What you are asked to do: Only the lines below starting at the one containing "roundReady ((wMarked 5" and ending at the one containing "theorem witness_rekindle_moves : ∀" belong in the answer, each copied exactly.

Records supplied:
■ ■ ■ ■

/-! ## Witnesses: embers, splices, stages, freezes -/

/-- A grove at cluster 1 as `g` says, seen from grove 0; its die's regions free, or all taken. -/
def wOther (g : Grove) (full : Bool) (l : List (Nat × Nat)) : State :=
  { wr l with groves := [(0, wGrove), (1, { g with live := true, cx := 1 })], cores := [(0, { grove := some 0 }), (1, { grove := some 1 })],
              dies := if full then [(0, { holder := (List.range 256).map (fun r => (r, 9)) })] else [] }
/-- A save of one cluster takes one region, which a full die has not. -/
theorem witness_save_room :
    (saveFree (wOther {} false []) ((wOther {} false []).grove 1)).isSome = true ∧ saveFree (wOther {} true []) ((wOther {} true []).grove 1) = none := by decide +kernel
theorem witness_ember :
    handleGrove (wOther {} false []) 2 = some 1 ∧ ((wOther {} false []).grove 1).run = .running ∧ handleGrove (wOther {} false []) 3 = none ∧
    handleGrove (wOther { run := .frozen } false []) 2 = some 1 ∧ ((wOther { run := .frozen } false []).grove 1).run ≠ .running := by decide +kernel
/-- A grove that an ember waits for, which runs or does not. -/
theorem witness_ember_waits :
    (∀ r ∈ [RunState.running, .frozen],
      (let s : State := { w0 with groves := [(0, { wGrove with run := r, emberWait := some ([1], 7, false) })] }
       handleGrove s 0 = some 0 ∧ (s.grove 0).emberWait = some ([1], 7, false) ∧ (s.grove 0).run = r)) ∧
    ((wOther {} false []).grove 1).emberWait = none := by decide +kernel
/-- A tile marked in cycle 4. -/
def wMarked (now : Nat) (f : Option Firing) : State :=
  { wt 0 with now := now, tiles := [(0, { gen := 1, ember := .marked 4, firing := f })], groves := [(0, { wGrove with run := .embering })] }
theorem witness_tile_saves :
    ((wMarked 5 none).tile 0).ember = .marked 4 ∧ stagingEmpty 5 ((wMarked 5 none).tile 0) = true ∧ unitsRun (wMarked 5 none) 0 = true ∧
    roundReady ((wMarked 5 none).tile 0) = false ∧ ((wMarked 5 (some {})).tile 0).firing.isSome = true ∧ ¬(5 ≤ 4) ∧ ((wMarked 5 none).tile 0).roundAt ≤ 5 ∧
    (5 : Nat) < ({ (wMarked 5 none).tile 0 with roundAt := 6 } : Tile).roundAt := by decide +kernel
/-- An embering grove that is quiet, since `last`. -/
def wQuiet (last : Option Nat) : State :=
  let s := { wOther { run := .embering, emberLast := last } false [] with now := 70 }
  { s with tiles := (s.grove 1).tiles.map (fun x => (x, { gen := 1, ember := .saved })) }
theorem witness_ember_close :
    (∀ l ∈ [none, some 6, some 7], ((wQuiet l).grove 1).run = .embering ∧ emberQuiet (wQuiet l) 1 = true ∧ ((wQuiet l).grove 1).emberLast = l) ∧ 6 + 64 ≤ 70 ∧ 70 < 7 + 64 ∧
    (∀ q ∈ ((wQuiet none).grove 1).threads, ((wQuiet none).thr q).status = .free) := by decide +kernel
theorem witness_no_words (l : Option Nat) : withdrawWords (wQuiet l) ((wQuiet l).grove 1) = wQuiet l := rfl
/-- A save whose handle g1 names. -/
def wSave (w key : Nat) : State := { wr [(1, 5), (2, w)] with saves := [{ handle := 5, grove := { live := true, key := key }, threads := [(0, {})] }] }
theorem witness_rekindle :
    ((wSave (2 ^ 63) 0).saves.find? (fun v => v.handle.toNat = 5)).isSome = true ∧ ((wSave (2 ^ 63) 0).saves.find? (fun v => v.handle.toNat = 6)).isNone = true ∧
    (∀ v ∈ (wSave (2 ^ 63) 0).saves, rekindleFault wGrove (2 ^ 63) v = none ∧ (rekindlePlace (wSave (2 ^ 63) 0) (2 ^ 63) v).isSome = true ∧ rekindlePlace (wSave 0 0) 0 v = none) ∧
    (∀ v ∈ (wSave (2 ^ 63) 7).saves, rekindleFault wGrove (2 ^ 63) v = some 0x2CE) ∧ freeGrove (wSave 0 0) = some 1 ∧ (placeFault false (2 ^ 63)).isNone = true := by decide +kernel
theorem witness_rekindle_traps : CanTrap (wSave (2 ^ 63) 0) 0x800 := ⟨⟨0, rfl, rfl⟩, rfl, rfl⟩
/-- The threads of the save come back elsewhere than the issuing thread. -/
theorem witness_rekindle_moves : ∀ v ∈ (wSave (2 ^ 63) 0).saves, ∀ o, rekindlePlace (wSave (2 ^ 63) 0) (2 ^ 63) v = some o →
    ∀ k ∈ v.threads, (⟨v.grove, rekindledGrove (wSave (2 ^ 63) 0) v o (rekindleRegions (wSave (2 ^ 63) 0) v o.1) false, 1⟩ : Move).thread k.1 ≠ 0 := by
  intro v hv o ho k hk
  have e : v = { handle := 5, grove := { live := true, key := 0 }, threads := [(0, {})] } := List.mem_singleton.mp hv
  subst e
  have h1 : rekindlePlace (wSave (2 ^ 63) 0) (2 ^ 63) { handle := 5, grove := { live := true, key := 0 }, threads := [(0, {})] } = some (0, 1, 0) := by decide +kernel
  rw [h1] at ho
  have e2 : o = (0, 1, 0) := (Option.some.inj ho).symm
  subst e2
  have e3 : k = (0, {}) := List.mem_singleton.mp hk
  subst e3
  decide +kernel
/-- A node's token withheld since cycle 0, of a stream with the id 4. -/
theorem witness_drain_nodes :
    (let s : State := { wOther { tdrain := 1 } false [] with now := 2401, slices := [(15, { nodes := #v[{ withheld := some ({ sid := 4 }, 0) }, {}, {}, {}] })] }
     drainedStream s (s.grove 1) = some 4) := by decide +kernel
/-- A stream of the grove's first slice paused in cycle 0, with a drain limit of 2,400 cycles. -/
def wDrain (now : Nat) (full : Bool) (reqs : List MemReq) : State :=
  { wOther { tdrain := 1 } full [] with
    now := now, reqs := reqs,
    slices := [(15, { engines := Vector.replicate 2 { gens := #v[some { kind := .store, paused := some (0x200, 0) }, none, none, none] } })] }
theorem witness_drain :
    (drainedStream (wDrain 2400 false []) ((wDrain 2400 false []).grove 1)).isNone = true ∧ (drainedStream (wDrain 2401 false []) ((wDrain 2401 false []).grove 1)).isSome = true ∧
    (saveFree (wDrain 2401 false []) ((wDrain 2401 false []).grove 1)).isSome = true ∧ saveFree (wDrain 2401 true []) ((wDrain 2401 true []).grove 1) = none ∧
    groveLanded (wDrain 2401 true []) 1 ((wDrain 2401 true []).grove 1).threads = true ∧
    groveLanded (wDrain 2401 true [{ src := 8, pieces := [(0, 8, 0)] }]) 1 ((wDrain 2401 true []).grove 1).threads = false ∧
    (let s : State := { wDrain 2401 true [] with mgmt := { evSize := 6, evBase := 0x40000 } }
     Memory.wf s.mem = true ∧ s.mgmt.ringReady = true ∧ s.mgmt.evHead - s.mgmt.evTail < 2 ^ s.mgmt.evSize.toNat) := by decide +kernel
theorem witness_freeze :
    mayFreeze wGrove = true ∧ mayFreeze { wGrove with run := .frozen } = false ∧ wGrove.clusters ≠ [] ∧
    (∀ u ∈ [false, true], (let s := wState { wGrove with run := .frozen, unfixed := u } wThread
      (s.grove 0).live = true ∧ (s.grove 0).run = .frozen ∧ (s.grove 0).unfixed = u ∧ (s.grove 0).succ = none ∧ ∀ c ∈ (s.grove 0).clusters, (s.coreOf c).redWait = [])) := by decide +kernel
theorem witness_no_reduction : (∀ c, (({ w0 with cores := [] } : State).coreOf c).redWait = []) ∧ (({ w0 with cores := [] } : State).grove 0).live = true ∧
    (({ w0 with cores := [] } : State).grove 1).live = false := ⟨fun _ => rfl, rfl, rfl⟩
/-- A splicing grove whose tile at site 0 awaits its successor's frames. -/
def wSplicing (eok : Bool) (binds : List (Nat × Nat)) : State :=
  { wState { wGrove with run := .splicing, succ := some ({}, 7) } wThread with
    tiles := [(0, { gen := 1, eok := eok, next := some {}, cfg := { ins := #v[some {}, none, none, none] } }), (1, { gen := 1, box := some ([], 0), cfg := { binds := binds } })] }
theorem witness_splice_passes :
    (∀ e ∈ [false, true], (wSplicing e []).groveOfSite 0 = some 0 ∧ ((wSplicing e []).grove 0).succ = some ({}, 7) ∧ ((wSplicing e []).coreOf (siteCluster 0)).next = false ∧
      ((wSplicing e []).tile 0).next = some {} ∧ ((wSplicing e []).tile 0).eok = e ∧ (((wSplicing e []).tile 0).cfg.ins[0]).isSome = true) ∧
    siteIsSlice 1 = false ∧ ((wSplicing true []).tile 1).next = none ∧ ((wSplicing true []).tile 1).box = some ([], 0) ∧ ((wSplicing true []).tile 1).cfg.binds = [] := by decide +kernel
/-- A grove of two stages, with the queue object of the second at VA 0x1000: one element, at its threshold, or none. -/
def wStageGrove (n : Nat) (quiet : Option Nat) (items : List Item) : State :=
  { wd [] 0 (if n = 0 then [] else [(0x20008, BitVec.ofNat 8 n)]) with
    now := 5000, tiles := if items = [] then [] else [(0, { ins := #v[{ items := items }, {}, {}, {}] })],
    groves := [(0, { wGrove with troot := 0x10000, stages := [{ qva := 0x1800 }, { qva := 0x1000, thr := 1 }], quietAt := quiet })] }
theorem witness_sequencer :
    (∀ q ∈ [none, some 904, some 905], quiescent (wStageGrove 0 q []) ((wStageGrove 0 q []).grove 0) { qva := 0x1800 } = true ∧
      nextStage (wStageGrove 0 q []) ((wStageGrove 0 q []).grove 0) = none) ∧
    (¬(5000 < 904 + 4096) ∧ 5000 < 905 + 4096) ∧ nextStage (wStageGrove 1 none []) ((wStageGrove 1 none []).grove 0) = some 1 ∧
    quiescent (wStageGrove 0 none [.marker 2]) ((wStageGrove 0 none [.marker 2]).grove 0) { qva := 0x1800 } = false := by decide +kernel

■ ■ ■ ■

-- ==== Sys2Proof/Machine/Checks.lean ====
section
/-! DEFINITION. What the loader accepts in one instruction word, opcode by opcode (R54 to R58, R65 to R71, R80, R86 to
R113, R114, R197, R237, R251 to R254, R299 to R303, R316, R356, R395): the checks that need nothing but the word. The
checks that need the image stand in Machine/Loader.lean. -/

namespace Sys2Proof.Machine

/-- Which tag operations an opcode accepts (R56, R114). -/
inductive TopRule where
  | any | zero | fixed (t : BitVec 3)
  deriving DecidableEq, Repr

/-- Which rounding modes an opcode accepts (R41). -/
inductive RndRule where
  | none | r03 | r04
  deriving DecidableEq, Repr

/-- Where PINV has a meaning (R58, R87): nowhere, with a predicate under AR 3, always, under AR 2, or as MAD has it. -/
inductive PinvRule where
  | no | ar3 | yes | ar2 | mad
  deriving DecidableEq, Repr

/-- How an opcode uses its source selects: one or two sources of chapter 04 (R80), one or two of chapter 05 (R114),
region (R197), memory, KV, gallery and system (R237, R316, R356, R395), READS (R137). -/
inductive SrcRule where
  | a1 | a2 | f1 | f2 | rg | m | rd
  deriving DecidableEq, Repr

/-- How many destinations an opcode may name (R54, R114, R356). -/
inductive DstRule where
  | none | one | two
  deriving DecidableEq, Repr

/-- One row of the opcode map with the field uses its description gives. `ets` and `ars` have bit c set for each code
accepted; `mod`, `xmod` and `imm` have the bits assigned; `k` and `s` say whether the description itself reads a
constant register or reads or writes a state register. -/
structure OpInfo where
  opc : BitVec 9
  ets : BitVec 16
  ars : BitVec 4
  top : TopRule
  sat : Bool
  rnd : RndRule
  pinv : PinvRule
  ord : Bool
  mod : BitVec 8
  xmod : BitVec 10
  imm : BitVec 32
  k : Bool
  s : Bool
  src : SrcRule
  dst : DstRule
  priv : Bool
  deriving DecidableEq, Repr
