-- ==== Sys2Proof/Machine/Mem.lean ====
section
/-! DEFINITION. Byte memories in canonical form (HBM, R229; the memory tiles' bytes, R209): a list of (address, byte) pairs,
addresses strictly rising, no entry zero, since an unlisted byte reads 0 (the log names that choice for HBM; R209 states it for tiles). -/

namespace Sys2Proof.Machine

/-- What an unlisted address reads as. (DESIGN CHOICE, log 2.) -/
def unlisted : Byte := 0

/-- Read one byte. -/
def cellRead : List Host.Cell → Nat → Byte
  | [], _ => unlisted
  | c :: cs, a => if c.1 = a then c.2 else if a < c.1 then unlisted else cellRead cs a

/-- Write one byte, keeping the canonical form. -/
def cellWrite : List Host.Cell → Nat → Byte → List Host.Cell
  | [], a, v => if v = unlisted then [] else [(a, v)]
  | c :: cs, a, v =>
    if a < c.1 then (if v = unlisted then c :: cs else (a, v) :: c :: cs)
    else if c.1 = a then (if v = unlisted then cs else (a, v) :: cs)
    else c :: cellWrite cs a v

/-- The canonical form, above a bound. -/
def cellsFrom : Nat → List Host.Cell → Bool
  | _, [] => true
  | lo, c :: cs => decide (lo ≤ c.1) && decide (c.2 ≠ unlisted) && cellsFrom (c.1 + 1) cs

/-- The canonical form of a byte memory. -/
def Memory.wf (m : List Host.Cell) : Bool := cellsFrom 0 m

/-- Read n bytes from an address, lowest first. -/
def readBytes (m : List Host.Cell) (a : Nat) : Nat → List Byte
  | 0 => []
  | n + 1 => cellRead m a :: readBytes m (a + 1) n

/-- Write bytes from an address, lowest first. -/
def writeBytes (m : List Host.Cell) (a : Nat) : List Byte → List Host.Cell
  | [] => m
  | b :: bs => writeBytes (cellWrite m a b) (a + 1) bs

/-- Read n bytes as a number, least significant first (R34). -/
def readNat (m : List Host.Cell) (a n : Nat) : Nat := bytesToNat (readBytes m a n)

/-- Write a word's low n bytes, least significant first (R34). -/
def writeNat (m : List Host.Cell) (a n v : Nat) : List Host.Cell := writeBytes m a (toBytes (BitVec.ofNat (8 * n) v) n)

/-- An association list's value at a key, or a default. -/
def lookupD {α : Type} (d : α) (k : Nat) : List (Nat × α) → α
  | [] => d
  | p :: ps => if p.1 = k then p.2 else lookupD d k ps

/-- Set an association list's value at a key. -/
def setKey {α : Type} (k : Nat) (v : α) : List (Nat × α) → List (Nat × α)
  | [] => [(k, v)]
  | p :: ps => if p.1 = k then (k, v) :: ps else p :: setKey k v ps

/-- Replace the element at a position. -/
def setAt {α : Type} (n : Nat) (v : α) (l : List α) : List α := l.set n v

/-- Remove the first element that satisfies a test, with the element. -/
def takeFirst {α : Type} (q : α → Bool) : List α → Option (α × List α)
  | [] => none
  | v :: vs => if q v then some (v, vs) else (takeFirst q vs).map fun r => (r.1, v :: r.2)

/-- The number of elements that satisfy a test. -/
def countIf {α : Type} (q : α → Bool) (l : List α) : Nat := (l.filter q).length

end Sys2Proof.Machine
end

■ ■ ■ ■

Task answer:
    roundReady ((wMarked 5 none).tile 0) = false ∧ ((wMarked 5 (some {})).tile 0).firing.isSome = true ∧ ¬(5 ≤ 4) ∧ ((wMarked 5 none).tile 0).roundAt ≤ 5 ∧
    (5 : Nat) < ({ (wMarked 5 none).tile 0 with roundAt := 6 } : Tile).roundAt := by decide +kernel
/-- An embering grove that is quiet, since `last`. -/
def wQuiet (last : Option Nat) : State :=
  let s := { wOther { run := .embering, emberLast := last } false [] with now := 70 }
  { s with tiles := (s.grove 1).tiles.map (fun x => (x, { gen := 1, ember := .saved })) }
theorem witness_ember_close :
    (∀ l ∈ [none, some 6, some 7], ((wQuiet l).grove 1).run = .embering ∧ emberQuiet (wQuiet l) 1 = true ∧ ((wQuiet l).grove 1).emberLast = l) ∧ 6 + 64 ≤ 70 ∧ 70 < 7 + 64 ∧
    (∀ q ∈ ((wQuiet none).grove 1).threads, ((wQuiet none).thr q).status = .free) := by decide +kernel
theorem witness_no_words (l : Option Nat) : withdrawWords (wQuiet l) ((wQuiet l).grove 1) = wQuiet l := rfl
/-- A save whose handle g1 names. -/
def wSave (w key : Nat) : State := { wr [(1, 5), (2, w)] with saves := [{ handle := 5, grove := { live := true, key := key }, threads := [(0, {})] }] }
theorem witness_rekindle :
    ((wSave (2 ^ 63) 0).saves.find? (fun v => v.handle.toNat = 5)).isSome = true ∧ ((wSave (2 ^ 63) 0).saves.find? (fun v => v.handle.toNat = 6)).isNone = true ∧
    (∀ v ∈ (wSave (2 ^ 63) 0).saves, rekindleFault wGrove (2 ^ 63) v = none ∧ (rekindlePlace (wSave (2 ^ 63) 0) (2 ^ 63) v).isSome = true ∧ rekindlePlace (wSave 0 0) 0 v = none) ∧
    (∀ v ∈ (wSave (2 ^ 63) 7).saves, rekindleFault wGrove (2 ^ 63) v = some 0x2CE) ∧ freeGrove (wSave 0 0) = some 1 ∧ (placeFault false (2 ^ 63)).isNone = true := by decide +kernel
theorem witness_rekindle_traps : CanTrap (wSave (2 ^ 63) 0) 0x800 := ⟨⟨0, rfl, rfl⟩, rfl, rfl⟩
/-- The threads of the save come back elsewhere than the issuing thread. -/
theorem witness_rekindle_moves : ∀ v ∈ (wSave (2 ^ 63) 0).saves, ∀ o, rekindlePlace (wSave (2 ^ 63) 0) (2 ^ 63) v = some o →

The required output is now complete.